To verify whether annexin A5 can interact with other TLR signaling processes, we stimulated dendritic cells with several TLR ligands, including 10 ug/mL Pam3CSK4 (TLR1/2), 10 ug/mL Poly(I:C) (TLR3), 50 ng/mL LPS (TLR4), 5 ug/mL Imiquimod (TLR7) and 50 ug/mL ODN1826 (TLR9). Each designated groups were incubated with Annexin A5 (50ug/mL). We then characterized CD40 as a DC maturation marker by FACS analysis, and determined the levels of IL6 and TNFα in supernatant as DC activation markers using ELISA. As shown in Figure 4B, annexin A5 did not alter the expression of CD40 or the secretion of IL6 and TNFα elicited by the presence of TLR agonists with the exception of LPS, a TLR4 agonist. These results imply that annexin A5 attenuates proinflammatory cytokine exclusively via inhibition of TLR4 signaling.

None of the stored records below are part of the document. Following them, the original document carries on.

/-- The status byte of a descriptor written back by DMA of a class (R329, R333, R484, R501). -/
def State.descStatus (s : State) (cls err dpa status : Nat) : State :=
  match s.dmaCheck cls (dpa + 11) 1 .w with
  | some v => (s.dmaViol cls .w v).setBit err 1
  | none => if dpa + 11 < 2 ^ 41 then s.dmaWrite (dpa + 11) [BitVec.ofNat 8 status] else s

/-! ## CRC-32 and steering (R480) -/

/-- One bit of the CRC-32 of IEEE 802.3, reflected. -/
def crcBit (x : Nat) : Nat := if x % 2 = 1 then (x / 2) ^^^ 0xEDB88320 else x / 2
/-- One byte of it. -/
def crcByte (x : Nat) (b : Byte) : Nat :=
  crcBit (crcBit (crcBit (crcBit (crcBit (crcBit (crcBit (crcBit (x ^^^ b.toNat))))))))
/-- The CRC-32 of IEEE 802.3 over bytes. -/
def crc32 (bs : List Byte) : Nat := (bs.foldl crcByte 0xFFFFFFFF) ^^^ 0xFFFFFFFF

/-- `n` bytes at an offset. -/
def cut (off n : Nat) (bs : List Byte) : List Byte := (bs.drop off).take n

/-- The bytes of TCP or UDP ports that an IPv6 payload begins with, over the extension headers that precede it; nothing for a
fragment (R480). -/
def ip6Ports (next : Nat) (bs : List Byte) : Nat → List Byte
  | 0 => []
  | fuel + 1 =>
    if next = 6 || next = 17 then bs.take 4
    else if next = 0 || next = 43 || next = 60 then
      ip6Ports (bs.getD 0 0).toNat (bs.drop (((bs.getD 1 0).toNat + 1) * 8)) fuel
    else if next = 51 then ip6Ports (bs.getD 0 0).toNat (bs.drop (((bs.getD 1 0).toNat + 2) * 4)) fuel
    else []

/-- The bytes that the steering hash covers (R480). -/
def hashKey (frame : List Byte) (etype : Nat) (p : List Byte) : List Byte :=
  if etype = 0x0800 then
    let frag := bytesNatBE (cut 6 2 p) % 0x4000
    let proto := (p.getD 9 0).toNat
    let ports := if frag = 0 && (proto == 6 || proto == 17) then cut (((p.getD 0 0).toNat % 16) * 4) 4 p else []
    cut 12 8 p ++ ports
  else if etype = 0x86DD then cut 8 32 p ++ ip6Ports (p.getD 6 0).toNat (p.drop 40) p.length
  else cut 6 6 frame

/-- Is an 802.1Q tag present (R477)? -/
def hasVlan (frame : List Byte) : Bool := bytesNatBE (cut 12 2 frame) == 0x8100
/-- The VLAN identifier, or zero. -/
def vlanOf (frame : List Byte) : Nat := if hasVlan frame then bytesNatBE (cut 14 2 frame) % 4096 else 0
/-- The EtherType, after the tag where there is one. -/
def etypeOf (frame : List Byte) : Nat := bytesNatBE (cut (if hasVlan frame then 16 else 12) 2 frame)
/-- The bytes after the frame's header. -/
def payloadOf (frame : List Byte) : List Byte := frame.drop (if hasVlan frame then 18 else 14)
/-- The steering hash (R480). -/
def steerHash (frame : List Byte) : Nat := crc32 (hashKey frame (etypeOf frame) (payloadOf frame))

/-- Does a rule match a frame of a port (R480)? -/
def State.ruleHits (s : State) (port : Nat) (frame : List Byte) (r : Nat) : Bool :=
  let a := (s.rd (Addr.NET_RULE_A r)).toNat
  let m := (s.rd (Addr.NET_RULE_M r)).toNat
  a.testBit 0 && a.testBit (4 + port)
    && (!a.testBit 1 || bitsAt m 0 48 == bytesNatBE (frame.take 6))
    && (!a.testBit 2 || bitsAt m 48 16 == etypeOf frame)
    && (!a.testBit 3 || bitsAt a 24 12 == vlanOf frame)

Next, we supposed that annexin A5 may interrupt the interaction of TLR4 with substance other than LPS. In search of TLR4 interacting substances other than LPS, which annexin A5 may interrupt, we looked in HMGB1, a late acting mediator, as a strong potential candidate. The critical role of TLR4 signaling in HMGB1-mediated cytokine release has been strongly supported by TLR4 knockout experiments in immune cells (13,14,36). In addition, HMGB1 is known to produce proinflammatory cytokines via the identical receptor complex (TLR4/MD2) as LPS (13,14,37). Thus, we hypothesized that annexin A5 may inhibit HMGB1-mediated proinflammatory cytokine production by interrupting HMGB1 and TLR4 interaction. To test our hypothesis, we first confirmed the TLR4 dependency of HMGB1-mediated cytokine production in dendritic cell. DCs or TLR4 Ab (40 µg/mL) treated DCs were incubated with 5 µg/mL HMGB1 in the presence of 50 µg/mL annexin A5. We then characterized DC activation by measuring HMGB1-induced release of proinflammatory cytokines using ELISA. As shown in Figure 4C, TLR4 antibody abrogated HMGB1-mediated IL6 and TNFα secretions, which confirms that dendritic cells produce HMGB1-mediated cytokine via TLR4 signaling. In addition, annexin A5 protein treatment significantly decreased the production of IL6 and TNFα in HMGB1 challenged DCs compared with those that did not receive annexin A5 treatment (Figure 4C). HMGB1-mediated DC maturation levels were also decreased by annexin A5 treatment (Figure S3). We subsequently confirmed the antiinflammatory role of annexin A5 in mice challenged with HMGB1. While injection of HMGB1 led to increase in serum level of IL6 and TNFα, the levels of these cytokines were notably reduced in annexin A5 treatment group (Figure 4D). Both in vitro and in vivo demonstrations imply that annexin A5 attenuates HMGB1-mediated proinflammatory cytokine levels partly by interrupting HMGB1-TLR4 signaling.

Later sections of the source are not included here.